The Island of Missing Trees
- Author: Elif Shafak
- Language: English
- Publisher: Viking
- Publication date: 2021
- ISBN: 1635578590

= The Island of Missing Trees =

2021 novel by Elif Shafak

The Island of Missing Trees is a 2021 novel by Turkish writer Elif Shafak. Set in Cyprus and London, it follows a romantic relationship between a Greek Cypriot and Turkish Cypriot. It was released by Viking Press in 2021.

==Summary==
The story has two timelines, one set in 2010s London following 16-year old Ada Kazantzakis, and the other following Ada's parents Kostas (a Greek Cypriot) and Defne (a Turkish Cypriot) on the island of Cyprus in the 1970s and 2000s. A third narrative voice is a fig tree, which observes events and offers insight into the characters’ past, the natural world, and the history of Cyprus.

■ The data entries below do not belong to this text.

/-- The reading chosen for a boundary, and whether it is one from before it; a pending reading of a deferred boundary
stands in where the boundary has none of its own (R342, R356). -/
def Meter.choose (x : Meter) (b span : Nat) : Option (Reading × Bool) :=
  match x.readings.find? (fun r => decide (b ≤ r.time) && decide (r.time ≤ b + span)) with
  | some r => some (r, false)
  | none =>
    match (x.readings.filter (fun r => decide (b < r.time + span) && decide (r.time < b))).getLast? with
    | some r => some (r, true)
    | none => x.pending.map (fun r => (r, true))

/-- A meter's record of a boundary (R342, R345). -/
def State.intervalDraft (s : State) (m : Nat) (x : Meter) (b cyc : Nat) : Draft :=
  let c := x.cls
  let pick := x.choose b (s.clsObj c 12)
  let w := s.clsModulus c
  let counter := match pick with
    | some (r, _) => r.raw
    | none => (x.last.map (·.raw)).getD 0
  let covered := match x.baseBoundary with
    | some o => peak 1 ((b - o) / s.clsInterval c)
    | none => 1
  let own := match pick with
    | some (r, before) => (if before then 16 else 0) + (if r.unlocked then 64 else 0) + (if r.resync then 2048 else 0)
    | none => 32
  { kind := 1
    flags := (x.flags + own + (if s.flag 0x1A02 1 then 128 else 0)) ||| (if 1 < covered then 512 else 0)
    id := m, cls := c, unit := s.clsObj c 8, boundary := b, scale := s.int (0x4010 + c) 7
    offset := match pick with
      | some (r, _) => (r.time : Int) - b
      | none => 0
    readCycle := match pick with
      | some (r, _) => r.cycle
      | none => (x.last.map (·.cycle)).getD 0
    counter := counter, covered := covered
    advance := match pick, x.baseRaw with
      | some (r, _), some o => (r.raw + w - o) % w
      | _, _ => 0
    boundaryCycle := cyc }

/-- A meter after its record of a boundary. -/
def Meter.recorded (x : Meter) (d : Draft) (seq span : Nat) : Meter :=
  let none' := bitOf d.flags 5
  { x with
    readings := x.readings.filter (fun r => decide (d.boundary + span < r.time)), pending := none, flags := 0
    baseRaw := if x.last.isSome then some d.counter else none, baseBoundary := some d.boundary
    lastSeq := seq, lastBoundary := d.boundary, lastFlags := d.flags
    missing := if none' then x.missing + 1 else 0, readsNow := 0 }

/-- The classes of a shade whose capture span has ended (R342). -/
def State.classesDue (s : State) (sh : Nat) : List (Nat × Nat × Nat) :=
  (List.range 32).filterMap (fun c =>
    match (s.clsRun c).begun with
    | some (b, cyc) => if s.clsObj c 1 = sh ∧ b + s.clsObj c 12 ≤ s.rtcSec then some (c, b, cyc) else none
    | none => none)

/-- The boundary of a shade is deferred: each meter keeps its chosen reading, its next record covers this interval too, and event 0x5007
names the class (R356). -/
def State.deferBoundary (s : State) (sh : Nat) (due : List (Nat × Nat × Nat)) : State :=
  let s1 := due.foldl (fun st e =>
    let span := st.clsObj e.1 12
    let st1 : State := { st with meters := st.meters.map (fun p =>
      if p.2.cls = e.1 then (p.1, { p.2 with
        pending := (p.2.choose e.2.1 span).map (·.1), baseBoundary := some (p.2.baseBoundary.getD (e.2.1 - st.clsInterval e.1)), readings := p.2.readings.filter (fun r => decide (e.2.1 + span < r.time)) }) else p) }
    (st1.modCls e.1 (fun r => { r with begun := none })).raise 0x5007 ([sh, e.1] ++ dU 4 e.2.1) (withSlate sh)) s
  (s1.count 0x4000 16).count (0x4110 + sh) 11

/-- The records of a boundary are formed: in class order, then in identity order, packed into batches that wait for
their commit; without room the boundary is deferred (R342, R347, R356). New batches wait for the Dome's random source
(R395). -/
def State.recordsFormed (s : State) (sh : Nat) : State :=
  let due := s.classesDue sh
  let ds := due.flatMap (fun e => (s.metersOf e.1).filterMap (fun p =>
    if p.2.retiring then none else some (s.intervalDraft p.1 p.2 e.2.1 e.2.2)))
  if due.isEmpty || decide (s.power.mode = 2) || s.domeFailed then s
  else
    let need := s.slotsFor sh ds
    let s1 := s.makeRoom sh need (sumOf (s.journals.map (fun j => j.batches.length)))
    if !s1.hasRoom sh need then s1.deferBoundary sh due
    else
      let first := (s.journal sh).work.nextRecord + (if (s.journal sh).work.started then 0 else 1)
      let s2 := (if ds.isEmpty then s1 else s1.formGroup sh (some (due.head?.map (·.2.1) |>.getD 0)) ds [])
      let s3 := due.foldl (fun st e => st.modCls e.1 (fun r => { r with begun := none })) s2
      (ds.zipIdx).foldl (fun st e =>
        let m := e.1.id
        let st1 := st.modMeter m (fun x => x.recorded e.1 (first + e.2) (st.clsObj e.1.cls 12))
        let n := ((st1.meter m).map (·.missing)).getD 0
        if bitOf e.1.flags 5 then
          st1.raise 0x500C (dU 2 m ++ dU 2 (satTo 0xFFFF n)) (ownerOnly sh) (some { n := 1, period := sec 86400, unit := m })
        else st1) s3

/-- `RECORDS_FORMED`: of a shade. -/
def execRecordsFormed (t shade : Nat) (s : State) : Out := .next ((s.at t).recordsFormed shade)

Ada is disconnected from her Cypriot heritage and grieving Defne's death, which has also distanced her from Kostas. Before winter break, she uncontrollably screams in class from stress, a video of which goes viral. Kostas buries his fig tree, which he grew from a cutting from a fig tree in a Cypriot tavern called The Happy Fig, to protect it from an impending winter storm. The tree recalls the love between Kostas and Defne when they were teenagers in 1974. Despite steadily worsening relations between Greeks and Turks on the island, the liaison was enabled by The Happy Fig's owners, Yiorgos and Yusuf, a homosexual Greek/Turkish couple. Kostas and Defne lost their virginities to each other over that summer.

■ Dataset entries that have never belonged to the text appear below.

/-- Round plans, the tag-table view and session allocations (R219, R226, R253, R415). -/
def State.effectPlans (o s : State) (w : Writer) (changed : Bool) (index sub v : Nat) : State :=
  if 0x3000 ≤ index ∧ index < 0x3040 then
    (if sub = 1 ∧ changed then
       (({ s with rounds := s.rounds.filter (fun r => decide (r.1 / 64 ≠ index - 0x3000)) } : State).modPlan (index - 0x3000) (fun _ => planAtReset)).planLines (index - 0x3000)
     else if sub = 2 then State.freshPlan o (State.replan o s (index - 0x3000)) (index - 0x3000)
     else if sub = 4 ∧ (s.plan (index - 0x3000)).running = true then s.skipIdle (index - 0x3000)
     else s)
  else if index = 0x3100 ∧ sub = 2 then s.modSession w.session (fun x => x.setCursor index (v, 0))
  else if index = 0x3100 ∧ sub = 4 then s.forgetView w.shade
  else if index = 0x3310 then
    (List.range 64).foldl (fun st p => if (st.plan p).running then st.skipIdle p else st) s
  else s

/-- Metering (R339, R353, R354, R415, Table 2 of chapter 10). -/
def State.effectMeters (o s : State) (w : Writer) (changed : Bool) (index sub v : Nat) : State :=
  if 0x4010 ≤ index ∧ index < 0x4030 then
    (if 9 ≤ sub ∧ sub ≤ 12 ∧ changed then s.clsChanged (index - 0x4010)
     else if sub = 13 then State.replan o (State.replan o s (o.nat index 13)) v
     else s)
  else if index = 0x4030 ∧ sub = 2 then s.modSession w.session (fun x => x.setCursor index (v, 0))
  else if index = 0x4031 ∧ sub = 3 then s.markResync v
  else if 0x4110 ≤ index ∧ index < 0x4118 then
    (if sub = 4 then s.acknowledge (index - 0x4110) v
     else if sub = 5 then s.redeliver (index - 0x4110) v
     else if sub = 9 then s.modSession w.session (fun x => x.setCursor index (v, 0))
     else s)
  else s

/-- What one written object makes the module do; `o` is the state before the commit. -/
def State.effect (o s : State) (w : Writer) (p : Put) : State :=
  let index := keyIndex p.key
  let sub := keySub p.key
  let page := index / 256
  let v := p.val.toInt.toNat
  let changed := decide (o.val p.key ≠ p.val)
  if page = 0x11 then s.effectPower index sub v
  else if page = 0x12 then s.effectLinks changed index sub v
  else if page = 0x13 then s.effectShades w index sub p.val
  else if index = 0x1620 then s.effectFirmware sub p.val
  else if page = 0x17 then s.effectTest changed index sub v
  else if page = 0x18 then s.effectEngine w index sub p.val
  else if page = 0x19 then State.effectTimers o s index sub v
  else if page = 0x1A then s.effectRtc w index sub v
  else if page = 0x1B then s.effectBelfry changed index sub v
  else if 0x20 ≤ page ∧ page ≤ 0x25 then State.effectPorts o s index sub v
  else if 0x30 ≤ page ∧ page ≤ 0x33 then State.effectPlans o s w changed index sub v
  else if page = 0x40 ∨ page = 0x41 then State.effectMeters o s w changed index sub v
  else s

/-- The grants that a commit changed, one event 0x0308 for each shade; timers follow their grants, and running plans skip the ports that
they lost (R227, R232, R368, R493). -/
def State.effectGrants (o s : State) (ps : List Put) : State :=
  let bitsFor := fun (h : Nat) => sumOf ((List.range 7).map (fun i =>
    if ps.any (fun p => decide (p.key = key (0x1310 + h) (5 + i)) && decide (o.val p.key ≠ p.val)) then 2 ^ i else 0))
  let s0 := if (List.range 8).any (fun h => bitOf (bitsFor h) 3) then s.followGrants 1 else s
  let s1 := (List.range 64).foldl (fun st p =>
    if (st.plan p).running && decide (st.planOwner p < 8) && bitOf (bitsFor (st.planOwner p)) 1 then st.skipIdle p else st) s0
  (List.range 8).foldl (fun st h => if bitsFor h = 0 then st else st.raise 0x0308 [h, bitsFor h] (withSlate h)) s1

/-- A commit that changes the site charter: its generation rises, with event 0x2002 (Table 12 of chapter 3). -/
def State.effectCharter (o s : State) : State :=
  if decide ((List.range 4).map o.siteBand ≠ (List.range 4).map s.siteBand) || decide (o.siteMask ≠ s.siteMask) ||
      decide (o.siteHf ≠ s.siteHf) then
    let s1 := s.count 0x2030 2
    s1.raise 0x2002 (dU 4 (s1.nat 0x2030 2) ++ [s1.nat 0x2030 1]) s1.allJoined
  else s

/-- The enrolments and retirements of a commit, as one group; the Dome writes their sealed records (R350, R359, R392). -/
def State.effectRegister (o s : State) (w : Writer) (ps : List Put) : State :=
  let enrol := (ps.filter (fun p => decide (p.key = key 0x4031 1))).map (fun p => p.val.toBytes)
  let retire := (ps.filter (fun p => decide (p.key = key 0x4031 2))).map (fun p => p.val.toInt.toNat)
  if enrol.isEmpty ∧ retire.isEmpty then s
  else
    let s1 := s.registerMeters w.shade enrol retire
    let s2 := (enrol.map (fun b => fieldAt b 0 2) ++ retire).foldl (fun st m => st.sealRecord (meterRecord m)) s1
    enrol.foldl (fun st b => State.replan o st (st.clsObj (byteAt b 2) 13)) s2

/-- Whether an object alters how work is done, so that an exchange in progress keeps its old value (R46); changes that forbid an
emission cut it instead (R45). -/
def altersWork (k : Nat) : Bool :=
  let index := keyIndex k
  let sub := keySub k
  (decide (0x2050 ≤ index) && decide (index < 0x2058)) || (decide (0x2210 ≤ index) && decide (index < 0x2240)) ||
  (decide (0x3000 ≤ index) && decide (index < 0x3040) && !([1, 2, 4, 11, 12].contains sub)) ||
  (decide (0x2130 ≤ index) && decide (index < 0x2160) && decide (sub = 1)) ||
  (decide (0x2400 ≤ index) && decide (index < 0x2408) && decide (10 ≤ sub) && decide (sub ≤ 12)) ||
  (decide (0x3101 ≤ index) && decide (index < 0x3118)) || decide (index = 0x3200) || decide (index = 0x3201) ||
  (decide (0x3300 ≤ index) && decide (index ≤ 0x3310)) || (decide (0x3400 ≤ index) && decide (index < 0x3420) && decide (3 ≤ sub) && decide (sub ≠ 4))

To Ada's surprise—as she has never met or spoken to any of her relatives on Cyprus—Defne's older sister Meryem comes to stay for a few days. Ada is initially dismissive of her aunt's superstitions, frivolity, and devotion to traditions.

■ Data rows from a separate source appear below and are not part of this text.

/-- The objects of `REDELIVER_FROM`: a batch at which delivery starts again (R354). -/
def rowsRedeliverFrom : Nat → Nat → Nat → Bool := fun i j _ => decide (0x4110 ≤ i) && decide (i < 0x4118) && decide (j = 5)

/-- `REDELIVER_FROM`: a write of a batch at which delivery starts again (R354). -/
def execRedeliverFrom (t : Nat) (f : Frame) (s : State) : Out := .next ((s.at t).writeRow f rowsRedeliverFrom)

/-- The objects of `ENROL`: a meter to be enrolled (R359). -/
def rowsEnrol : Nat → Nat → Nat → Bool := fun i j _ => decide (i = 0x4031) && decide (j = 1)

/-- `ENROL`: a write of a meter to be enrolled (R359). -/
def execEnrol (t : Nat) (f : Frame) (s : State) : Out := .next ((s.at t).writeRow f rowsEnrol)

/-- The objects of `RETIRE`: a meter to be retired (R359). -/
def rowsRetire : Nat → Nat → Nat → Bool := fun i j _ => decide (i = 0x4031) && decide (j = 2)

/-- `RETIRE`: a write of a meter to be retired (R359). -/
def execRetire (t : Nat) (f : Frame) (s : State) : Out := .next ((s.at t).writeRow f rowsRetire)

/-- The objects of `RESYNC`: a meter to be marked for resync (R339). -/
def rowsResync : Nat → Nat → Nat → Bool := fun i j _ => decide (i = 0x4031) && decide (j = 3)

/-- `RESYNC`: a write of a meter to be marked for resync (R339). -/
def execResync (t : Nat) (f : Frame) (s : State) : Out := .next ((s.at t).writeRow f rowsResync)

/-- The objects of `END_SESSION`: a session to be ended (R398). -/
def rowsEndSession : Nat → Nat → Nat → Bool := fun i j _ => decide (0x1320 ≤ i) && decide (i < 0x1328) && decide (j = 5)

/-- `END_SESSION`: a write of a session to be ended (R398). -/
def execEndSession (t : Nat) (f : Frame) (s : State) : Out := .next ((s.at t).writeRow f rowsEndSession)

/-- The objects of `SHADE_OPENED`: an owner public key (R374, R375). -/
def rowsShadeOpened : Nat → Nat → Nat → Bool := fun i j _ => decide (0x1310 ≤ i) && decide (i < 0x1318) && decide (j = 3)

/-- `SHADE_OPENED`: a write of an owner public key (R374, R375). -/
def execShadeOpened (t : Nat) (f : Frame) (s : State) : Out := .next ((s.at t).writeRow f rowsShadeOpened)

/-- The objects of `ROTATE_OWNER_KEY`: a new owner key (R380). -/
def rowsRotateOwnerKey : Nat → Nat → Nat → Bool := fun i j _ => decide (0x1310 ≤ i) && decide (i < 0x1318) && decide (j = 4)

/-- `ROTATE_OWNER_KEY`: a write of a new owner key (R380). -/
def execRotateOwnerKey (t : Nat) (f : Frame) (s : State) : Out := .next ((s.at t).writeRow f rowsRotateOwnerKey)

/-- The objects of `ERASE`: 1 to a shade's Erase (R376, R377). -/
def rowsErase : Nat → Nat → Nat → Bool := fun i j v => decide (0x1310 ≤ i) && decide (i < 0x1318) && decide (j = 14) && decide (v = 1)

/-- `ERASE`: a write of 1 to a shade's Erase (R376, R377). -/
def execErase (t : Nat) (f : Frame) (s : State) : Out := .next ((s.at t).writeRow f rowsErase)

/-- The objects of `FORCED_ERASE`: 2 to a shade's Erase (R376). -/
def rowsForcedErase : Nat → Nat → Nat → Bool := fun i j v => decide (0x1310 ≤ i) && decide (i < 0x1318) && decide (j = 14) && decide (v = 2)

/-- `FORCED_ERASE`: a write of 2 to a shade's Erase (R376). -/
def execForcedErase (t : Nat) (f : Frame) (s : State) : Out := .next ((s.at t).writeRow f rowsForcedErase)

/-- The objects of `CANCEL_FORCED_ERASE`: 3 to a shade's Erase (R376). -/
def rowsCancelForcedErase : Nat → Nat → Nat → Bool := fun i j v => decide (0x1310 ≤ i) && decide (i < 0x1318) && decide (j = 14) && decide (v = 3)

/-- `CANCEL_FORCED_ERASE`: a write of 3 to a shade's Erase (R376). -/
def execCancelForcedErase (t : Nat) (f : Frame) (s : State) : Out := .next ((s.at t).writeRow f rowsCancelForcedErase)

/-- The objects of `ETHERNET_ENABLE`: Ethernet's Enable (R457). -/
def rowsEthernetEnable : Nat → Nat → Nat → Bool := fun i j _ => decide (i = 0x1200) && decide (j = 5)

/-- `ETHERNET_ENABLE`: a write of Ethernet's Enable (R457). -/
def execEthernetEnable (t : Nat) (f : Frame) (s : State) : Out := .next ((s.at t).writeRow f rowsEthernetEnable)

/-- The objects of `SPIRE_LINK_ENABLE`: the Spire link's Enable (R462). -/
def rowsSpireLinkEnable : Nat → Nat → Nat → Bool := fun i j _ => decide (i = 0x1210) && decide (j = 1)

/-- `SPIRE_LINK_ENABLE`: a write of the Spire link's Enable (R462). -/
def execSpireLinkEnable (t : Nat) (f : Frame) (s : State) : Out := .next ((s.at t).writeRow f rowsSpireLinkEnable)

/-- The objects of `FORCE_OUTPUT`: a timer's Force output (R496). -/
def rowsForceOutput : Nat → Nat → Nat → Bool := fun i j _ => decide (0x1910 ≤ i) && decide (i < 0x1920) && decide (j = 13)

/-- `FORCE_OUTPUT`: a write of a timer's Force output (R496). -/
def execForceOutput (t : Nat) (f : Frame) (s : State) : Out := .next ((s.at t).writeRow f rowsForceOutput)

/-- The objects of `STAGED_TIME_WRITE`: a field 2–8 of the clock (R522). -/
def rowsStagedTimeWrite : Nat → Nat → Nat → Bool := fun i j _ => decide (i = 0x1A00) && decide (2 ≤ j) && decide (j ≤ 8)

/-- `STAGED_TIME_WRITE`: a write of a field 2–8 of the clock (R522). -/
def execStagedTimeWrite (t : Nat) (f : Frame) (s : State) : Out := .next ((s.at t).writeRow f rowsStagedTimeWrite)

/-- The objects of `TIME_COMMIT`: the seconds of the clock (R523, R524). -/
def rowsTimeCommit : Nat → Nat → Nat → Bool := fun i j _ => decide (i = 0x1A00) && decide (j = 1)

/-- `TIME_COMMIT`: a write of the seconds of the clock (R523, R524). -/
def execTimeCommit (t : Nat) (f : Frame) (s : State) : Out := .next ((s.at t).writeRow f rowsTimeCommit)

/-- The objects of `POWER_OFF_REQUEST`: a power-off request (R531, R532). -/
def rowsPowerOffRequest : Nat → Nat → Nat → Bool := fun i j _ => decide (i = 0x1A20) && decide (j = 2)

/-- `POWER_OFF_REQUEST`: a write of a power-off request (R531, R532). -/
def execPowerOffRequest (t : Nat) (f : Frame) (s : State) : Out := .next ((s.at t).writeRow f rowsPowerOffRequest)

/-- The objects of `BEGIN`: an image length (R550). -/
def rowsBegin : Nat → Nat → Nat → Bool := fun i j _ => decide (i = 0x1620) && decide (j = 1)

/-- `BEGIN`: a write of an image length (R550). -/
def execBegin (t : Nat) (f : Frame) (s : State) : Out := .next ((s.at t).writeRow f rowsBegin)

/-- The objects of `DATA`: a block of an image (R550). -/
def rowsData : Nat → Nat → Nat → Bool := fun i j _ => decide (i = 0x1620) && decide (j = 3)

/-- `DATA`: a write of a block of an image (R550). -/
def execData (t : Nat) (f : Frame) (s : State) : Out := .next ((s.at t).writeRow f rowsData)

/-- The objects of `VERIFY`: 1 to Verify (R551). -/
def rowsVerify : Nat → Nat → Nat → Bool := fun i j v => decide (i = 0x1620) && decide (j = 4) && decide (v = 1)

/-- `VERIFY`: a write of 1 to Verify (R551). -/
def execVerify (t : Nat) (f : Frame) (s : State) : Out := .next ((s.at t).writeRow f rowsVerify)

/-- The objects of `ACTIVATE_TRIAL`: 1 to Activate (R551). -/
def rowsActivateTrial : Nat → Nat → Nat → Bool := fun i j v => decide (i = 0x1620) && decide (j = 5) && decide (v = 1)

/-- `ACTIVATE_TRIAL`: a write of 1 to Activate (R551). -/
def execActivateTrial (t : Nat) (f : Frame) (s : State) : Out := .next ((s.at t).writeRow f rowsActivateTrial)

/-- The objects of `ACTIVATE_CONFIRM`: 2 to Activate (R553). -/
def rowsActivateConfirm : Nat → Nat → Nat → Bool := fun i j v => decide (i = 0x1620) && decide (j = 5) && decide (v = 2)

Kostas's mother abruptly forced him to move to her brother's home in London to avoid the 1974 Cypriot coup d'état. Defne severed contact with Kostas. In the succeeding decades, Kostas became an ecologist and botanist, while Defne became an archeologist. They reunited in Cyprus in the 2000s, where Kostas observed Defne's work with the Committee on Missing Persons, searching for and identifying human remains throughout the island. Kostas was devastated to learn that their prior romance resulted in a pregnancy. Defne had planned for a discrete abortion at the Happy Fig, but the procedure was interrupted by a homophobic group who bombed the tavern and kidnapped Yusuf and Yiorgos. She ultimately kept the baby and named him Yiorgos Yusuf; the child was adopted by an English couple before dying of an apparent plague. Yusuf and Yiorgos' remains were finally found at the bottom of a well.

Defne agreed to marry Kostas and move to London. However, she remained adamant that their child be raised unaware of the generational violence that plagued their families and Cyprus as a whole. Defne eventually became an alcoholic; Ada suggests that Defne's death was a suicide and worries that she has inherited her mother's mental health issues. Meryem encourages her and tells her about her and Defne's childhood. After Meryem departs, Ada reaches out to Kostas and returns to school more confident. It is revealed that the fig tree's narration is Defne's, her soul having incarnated into the tree to watch over her family.

== Reception ==
Kirkus Reviews called the novel "Ambitious, thought-provoking, and poignant." Writing for The Washington Post, Ron Charles said of Shafak's writing: "She's that rare alchemist who can mix grains of tragedy and delight without diminishing the savor of either. The results may sometimes feel surreal, but this technique allows her to capture the impossibly strange events of real life." Writing positively in The Guardian, Leone Ross noted: "when Shafak goes deeper into its arboreal life, the tree's voice is a delight...and when the novel's sure and towering end arrived, nearly all Shafak's decisions made sense, moving me to tears and humbling me with the confidence of a storyteller for whom every decision is deliberate. This is a beautiful novel – imperfect, but made ferocious by its uncompromising empathy."

The novel was chosen as the November 2021 Reese's Book Club pick.